Commercial real estate sales boomed in Silicon Valley last quarter, but vacancies remain high throughout the region.
A surge in investment activity between July and September brought year-to-date aggregate commercial real estate sales in the South Bay to $6.3 billion. That’s the highest sales volume for the region since 2015, according to a new report from Joint Venture Silicon Valley’s Institute for Regional Studies.
The uptick is mainly driven by institutional investors looking for safe havens to place their dollars, said the report’s author, Ricky Manago.
“If you’re managing millions of dollars of funds in a pandemic, you want to put those funds into something that’s really reliable,” he told San José Spotlight. “What better asset to invest in than a piece of real estate that is fully leased by, say, Verizon, which leased last year with Coleman Highline?”
Manago said it’s a no-brainer to invest in commercial properties leased by tech companies because there is almost zero risk they will default on rent payments.
“In contrast, if you look at investing in multi-tenant buildings in San Francisco’s community benefit district, that’s so much riskier,” he said, noting these types of properties have higher tenant turnover and renters who may fail to pay.
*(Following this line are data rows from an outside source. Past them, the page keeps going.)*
/-- `Emit` of all five voices, in order. -/
def Nes.emitAll (t : Int) (x : Nes × List SinkCall) : Nes × List SinkCall :=
  Nes.emitDmc t (Nes.emitNoise t (Nes.emitTriangle t (Nes.emitPulse2 t (Nes.emitPulse1 t x))))

/-! ### The frame sequencer (R444 to R448) -/

/-- `ClockLength()` of a counter that a flag halts (R445). -/
def clockLength (halted : Bool) (n : Nat) : Nat := if !halted ∧ 0 < n then n - 1 else n

/-- `ClockSweep()` of a pulse (R446). -/
def Pulse.clockSweep (first : Bool) (p : Pulse) : Pulse :=
  let q := if p.sweepDiv = 0 ∧ p.sweepEn ∧ p.sweepShift ≠ 0 ∧ !p.mute first then
      { p with period := BitVec.ofNat 11 (p.target first).toNat }
    else p
  if q.sweepDiv = 0 ∨ q.sweepReload then { q with sweepDiv := q.sweepPeriod.toNat, sweepReload := false }
  else { q with sweepDiv := q.sweepDiv - 1 }

/-- The envelope unit of pulses and noise (R447), on `env_start`, `env_div`, `env_decay`. -/
def clockEnvelope (halt : Bool) (vol : Nat) : Bool × Nat × Nat → Bool × Nat × Nat
  | (true, _, _) => (false, vol, 15)
  | (false, 0, decay) => (false, vol, if 0 < decay then decay - 1 else if halt then 15 else decay)
  | (false, div + 1, decay) => (false, div, decay)

/-- `ClockEnvelopes()` of a pulse (R447). -/
def Pulse.clockEnv (p : Pulse) : Pulse :=
  let e := clockEnvelope p.halt p.vol.toNat (p.envStart, p.envDiv, p.envDecay)
  { p with envStart := e.1, envDiv := e.2.1, envDecay := e.2.2 }

/-- `ClockEnvelopes()` of the noise channel (R447). -/
def Noise.clockEnv (c : Noise) : Noise :=
  let e := clockEnvelope c.halt c.vol.toNat (c.envStart, c.envDiv, c.envDecay)
  { c with envStart := e.1, envDiv := e.2.1, envDecay := e.2.2 }

/-- `ClockLinear()` (R448). -/
def Triangle.clockLinear (c : Triangle) : Triangle :=
  { c with
    linear := if c.linearReload then c.linearLoad.toNat else c.linear - 1
    linearReload := c.control && c.linearReload }

/-- `ClockLength(); ClockSweep()` (R445, R446). -/
def Nes.clockHalf (n : Nes) : Nes :=
  { n with
    pulse1 := Pulse.clockSweep true { n.pulse1 with length := clockLength n.pulse1.halt n.pulse1.length }
    pulse2 := Pulse.clockSweep false { n.pulse2 with length := clockLength n.pulse2.halt n.pulse2.length }
    triangle := { n.triangle with length := clockLength n.triangle.control n.triangle.length }
    noise := { n.noise with length := clockLength n.noise.halt n.noise.length } }

/-- `ClockEnvelopes(); ClockLinear()` (R447, R448). -/
def Nes.clockQuarter (n : Nes) : Nes :=
  { n with
    pulse1 := n.pulse1.clockEnv
    pulse2 := n.pulse2.clockEnv
    triangle := n.triangle.clockLinear
    noise := n.noise.clockEnv }

/-- `FrameStep(tf)` (R444); its two constants are R421's. -/
def Nes.frameTick (p : NesConsts) (tf : Int) (x : Nes × List SinkCall) : Nes × List SinkCall :=
  let s := x.1.frameStep
  let n1 := if s = 0 ∧ !x.1.frameMode ∧ !x.1.irqInhibit then { x.1 with frameIrqFlag := true } else x.1
  let n2 := if s = 0 ∨ s = 2 then n1.clockHalf else n1
  let n3 := n2.clockQuarter
  Nes.emitAll tf
    ({ n3 with
      frameDelay := p.frameStepPeriod + (if s = 3 ∧ n3.frameMode then p.frameLongExtra else 0)
      frameStep := (s + 1) % 4 }, x.2)

/-- The loop of `run_until` (R424); the first number is fuel. -/
def Nes.runLoop (p : NesConsts) (rd : Word → Byte) (t : Int) : Nat → Nes × List SinkCall → Nes × List SinkCall
  | 0, x => x
  | n + 1, x =>
    let tf := x.1.lastTime + x.1.frameDelay
    let stop := min t tf
    let y := Nes.advance rd x.1.lastTime stop x
    let z : Nes × List SinkCall :=
      ({ y.1 with frameDelay := y.1.frameDelay - (stop - y.1.lastTime).toNat, lastTime := stop }, y.2)
    if stop = t then z else Nes.runLoop p rd t n (Nes.frameTick p stop z)

/-- `run_until(t)` for `t >= last_time` (R424). -/
def Nes.runUntil (p : NesConsts) (rd : Word → Byte) (t : Int) (x : Nes × List SinkCall) : Nes × List SinkCall :=
  Nes.runLoop p rd t ((t - x.1.lastTime).toNat + 2) x

/-! ### Register writes (R426 to R443) -/

/-- R427. -/
def Pulse.write0 (v : Byte) (p : Pulse) : Pulse :=
  { p with duty := v.extractLsb' 6 2, halt := bit v 5, constVol := bit v 4, vol := v.extractLsb' 0 4 }

/-- R428. -/
def Pulse.write1 (v : Byte) (p : Pulse) : Pulse :=
  { p with
    sweepEn := bit v 7
    sweepPeriod := v.extractLsb' 4 3
    sweepNeg := bit v 3
    sweepShift := v.extractLsb' 0 3
    sweepReload := true }

/-- The low eight bits of a period (R429, R432). -/
def periodLow (v : Byte) (p : BitVec 11) : BitVec 11 := p.extractLsb' 8 3 ++ v

/-- The high three bits of a period (R430, R433). -/
def periodHigh (v : Byte) (p : BitVec 11) : BitVec 11 := v.extractLsb' 0 3 ++ p.extractLsb' 0 8

/-- `LENGTH_TABLE[v[7:3]]`. -/
def lengthEntry (v : Byte) : Nat := Config.lengthTable.getD (v.extractLsb' 3 5).toNat 0

/-- R429. -/
def Pulse.write2 (v : Byte) (p : Pulse) : Pulse := { p with period := periodLow v p.period }

/-- R430. -/
def Pulse.write3 (v : Byte) (p : Pulse) : Pulse :=
  { p with
    period := periodHigh v p.period
    length := if p.enabled then lengthEntry v else p.length
    envStart := true
    dutyPhase := 0 }

/-- R431. -/
def Triangle.write0 (v : Byte) (c : Triangle) : Triangle :=
  { c with control := bit v 7, linearLoad := v.extractLsb' 0 7 }

/-- R432. -/
def Triangle.write2 (v : Byte) (c : Triangle) : Triangle := { c with period := periodLow v c.period }

/-- R433. -/
def Triangle.write3 (v : Byte) (c : Triangle) : Triangle :=
  { c with
    period := periodHigh v c.period
    length := if c.enabled then lengthEntry v else c.length
    linearReload := true }

/-- R434. -/
def Noise.write0 (v : Byte) (c : Noise) : Noise :=
  { c with halt := bit v 5, constVol := bit v 4, vol := v.extractLsb' 0 4 }

/-- R435. -/
def Noise.write2 (v : Byte) (c : Noise) : Noise := { c with mode := bit v 7, periodIndex := v.extractLsb' 0 4 }

/-- R436. -/
def Noise.write3 (v : Byte) (c : Noise) : Noise :=
  { c with length := if c.enabled then lengthEntry v else c.length, envStart := true }

/-- R437. -/
def Dmc.write0 (v : Byte) (c : Dmc) : Dmc :=
  { c with
    irqEnable := bit v 7
    loop := bit v 6
    rateIndex := v.extractLsb' 0 4
    irqFlag := bit v 7 && c.irqFlag }

/-- R438. -/
def Dmc.write1 (v : Byte) (c : Dmc) : Dmc := { c with dac := v.extractLsb' 0 7 }

/-- The DMC's part of a write of `0x4015` (R440). -/
def Dmc.enable (rd : Word → Byte) (on : Bool) (c : Dmc) : Dmc :=
  let c' := { c with irqFlag := false }
  if !on then { c' with bytesLeft := 0 }
  else if c'.bytesLeft = 0 then Dmc.fill rd c'.start else c'

/-- Write `0x4015` (R440). -/
def Nes.writeEnable (rd : Word → Byte) (v : Byte) (n : Nes) : Nes :=
  { n with
    pulse1 := { n.pulse1 with enabled := bit v 0, length := if bit v 0 then n.pulse1.length else 0 }
    pulse2 := { n.pulse2 with enabled := bit v 1, length := if bit v 1 then n.pulse2.length else 0 }
    triangle := { n.triangle with enabled := bit v 2, length := if bit v 2 then n.triangle.length else 0 }
    noise := { n.noise with enabled := bit v 3, length := if bit v 3 then n.noise.length else 0 }
    dmc := Dmc.enable rd (bit v 4) n.dmc }

/-- Write `0x4017` (R442). -/
def Nes.writeFrame (p : NesConsts) (v : Byte) (n : Nes) : Nes :=
  { n with
    frameMode := bit v 7
    irqInhibit := bit v 6
    frameIrqFlag := !bit v 6 && n.frameIrqFlag
    frameStep := if bit v 7 then 0 else 1
    frameDelay := if bit v 7 then 0 else p.frameStepPeriod }

/-- What a register write does after `run_until(t)`, with the voices it re-emits (the table of R426). -/
def Nes.applyWrite (p : NesConsts) (rd : Word → Byte) (t : Int) (a : Nat) (v : Byte)
    (x : Nes × List SinkCall) : Nes × List SinkCall :=
  let n := x.1
  match a with
  | 0x4000 => Nes.emitPulse1 t ({ n with pulse1 := n.pulse1.write0 v }, x.2)
  | 0x4001 => Nes.emitPulse1 t ({ n with pulse1 := n.pulse1.write1 v }, x.2)
  | 0x4002 => Nes.emitPulse1 t ({ n with pulse1 := n.pulse1.write2 v }, x.2)
  | 0x4003 => Nes.emitPulse1 t ({ n with pulse1 := n.pulse1.write3 v }, x.2)
  | 0x4004 => Nes.emitPulse2 t ({ n with pulse2 := n.pulse2.write0 v }, x.2)
  | 0x4005 => Nes.emitPulse2 t ({ n with pulse2 := n.pulse2.write1 v }, x.2)
  | 0x4006 => Nes.emitPulse2 t ({ n with pulse2 := n.pulse2.write2 v }, x.2)
  | 0x4007 => Nes.emitPulse2 t ({ n with pulse2 := n.pulse2.write3 v }, x.2)
  | 0x4008 => Nes.emitTriangle t ({ n with triangle := n.triangle.write0 v }, x.2)
  | 0x400A => Nes.emitTriangle t ({ n with triangle := n.triangle.write2 v }, x.2)
  | 0x400B => Nes.emitTriangle t ({ n with triangle := n.triangle.write3 v }, x.2)
  | 0x400C => Nes.emitNoise t ({ n with noise := n.noise.write0 v }, x.2)
  | 0x400E => Nes.emitNoise t ({ n with noise := n.noise.write2 v }, x.2)
  | 0x400F => Nes.emitNoise t ({ n with noise := n.noise.write3 v }, x.2)
  | 0x4010 => Nes.emitDmc t ({ n with dmc := n.dmc.write0 v }, x.2)
  | 0x4011 => Nes.emitDmc t ({ n with dmc := n.dmc.write1 v }, x.2)
  | 0x4012 => ({ n with dmc := { n.dmc with addrReg := v } }, x.2)
  | 0x4013 => ({ n with dmc := { n.dmc with lenReg := v } }, x.2)
  | 0x4015 => Nes.emitAll t (n.writeEnable rd v, x.2)
  | 0x4017 => (n.writeFrame p v, x.2)
  | _ => x

/-- `run_until(t)` for `t >= last_time` (R424). -/
def nesAdvance (t : Int) (s : State) : State :=
  let x := Nes.runUntil s.cfg.nesConsts (ptRead s) t (s.nes, s.sink)
  { s with nes := x.1, sink := x.2 }

/-- What a register write does once the chip has reached its time `t` (the table of R426). -/
def nesStore (t : Int) (a : Word) (v : Byte) (s : State) : State :=
  let y := Nes.applyWrite s.cfg.nesConsts (ptRead s) t a.toNat v (s.nes, s.sink)
  { s with nes := y.1, sink := y.2 }

/-- `write_register(t, addr, v)` (R426). For a `t` before the chip's time see `lateCall` (R424, U9; log entry 10). -/
def nesWrite (t : Int) (a : Word) (v : Byte) (s : State) : State :=
  if t < s.nes.lastTime then lateCall (nesStore s.nes.lastTime a v) s else nesStore t a v (nesAdvance t s)

/-- The byte `read_status` returns (R441). -/
def Nes.status (n : Nes) : Byte :=
  byteOfBits n.dmc.irqFlag n.frameIrqFlag false (decide (0 < n.dmc.bytesLeft)) (decide (0 < n.noise.length))
    (decide (0 < n.triangle.length)) (decide (0 < n.pulse2.length)) (decide (0 < n.pulse1.length))

/-- The status byte and the clearing of the frame flag, once the chip has reached the time of the read (R441). -/
def nesStatusRead (s : State) : Byte × State :=
  (s.nes.status, { s with nes := { s.nes with frameIrqFlag := false } })

/-- `read_status(t)` (R441). A read at a time before the chip's is done at the chip's time with a warning (R424, U9), or is
ignored with a warning (R571, R622); the byte an ignored read returns is stated nowhere and is a free value (log entry
10). -/
def nesReadStatus (t : Int) (s : State) : Byte × State :=
  if t < s.nes.lastTime then
    match s.cfg.lateCalls with
    | .atChipTime => nesStatusRead (warn "time went backwards" s)
    | .ignored => (Config.freeByte s.draws, warn "time went backwards" { s with draws := s.draws + 1 })
  else nesStatusRead (nesAdvance t s)

/-- `NESAPU.end_frame(t)` (R454). -/
def nesEndFrame (t : Int) (s : State) : State :=
  let u := if s.nes.lastTime < t then nesAdvance t s else s
  { u with nes := { u.nes with lastTime := u.nes.lastTime - t } }

/-- `NESAPU.set_output(voice, s)` (R455); voices beyond the fifth do not exist (U2). -/
def Nes.setOutput (voice : Nat) (o : Option Channel) (x : Nes × List SinkCall) : Nes × List SinkCall :=
  let n := x.1
  match voice with
  | 0 => let r := VoiceOut.set n.lastTime (n.pulse1.amp true) o n.pulse1.out x.2
         ({ n with pulse1 := { n.pulse1 with out := r.1 } }, r.2)
  | 1 => let r := VoiceOut.set n.lastTime (n.pulse2.amp false) o n.pulse2.out x.2
         ({ n with pulse2 := { n.pulse2 with out := r.1 } }, r.2)
  | 2 => let r := VoiceOut.set n.lastTime n.triangle.amp o n.triangle.out x.2
         ({ n with triangle := { n.triangle with out := r.1 } }, r.2)
  | 3 => let r := VoiceOut.set n.lastTime n.noise.amp o n.noise.out x.2
         ({ n with noise := { n.noise with out := r.1 } }, r.2)
  | 4 => let r := VoiceOut.set n.lastTime n.dmc.amp o n.dmc.out x.2
         ({ n with dmc := { n.dmc with out := r.1 } }, r.2)
  | _ => x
Mark Ritchie, president of real estate firm Ritchie Commercial, told San José Spotlight commercial investment sales activity has been robust throughout the COVID-19 pandemic. He said the region is awash in venture capital, startups, unicorn companies and biotech.
“You look at the leases in Silicon Valley in a week, it’s what most cities hope to do in a year,” he said.
The Silicon Valley region continues to have the lowest vacancy rates for commercial real estate of any major market in the country, according to the report. The average vacancy rate for office buildings grew last quarter to about 13.3% which is up from 10.7% in the third quarter of 2020.
Manago said a handful of companies may have contributed to the small uptick in office vacancy rates last quarter, observing that NetApp moved out of its roughly 700,000 square-foot Sunnyvale campus. He noted the return of office workers looked promising this summer until the Delta variant appeared, prompting companies to extend work-from-home policies.
Derrick Seaver, president of the San Jose Chamber of Commerce, said telecommuting has continued to have a significant ripple effect on small businesses in the region.
“As folks are working from home, that requires a lot less of things like dry cleaning, or it changes their daily commute structure like where they pick up their donut and coffee on the way to work,” Seaver said.
Seaver’s organization is taking a multi-pronged approach to help businesses still struggling to recover from the pandemic. He said one major focus is looking for strategies to bring workers back to offices—a challenge that preceded the pandemic.
“Our policy committees are going to continue to look at that,” he said.
Ritchie anticipates most companies will eventually bring employees back to the office. He said the real victims of the pandemic in the commercial real estate world are older professional service firms and non-tech companies, who are already impacted by tech companies.
“It’s been brutal,” he said. “It’s that sector of the economy that’s being disrupted out of business by the giant tech companies who are everything.”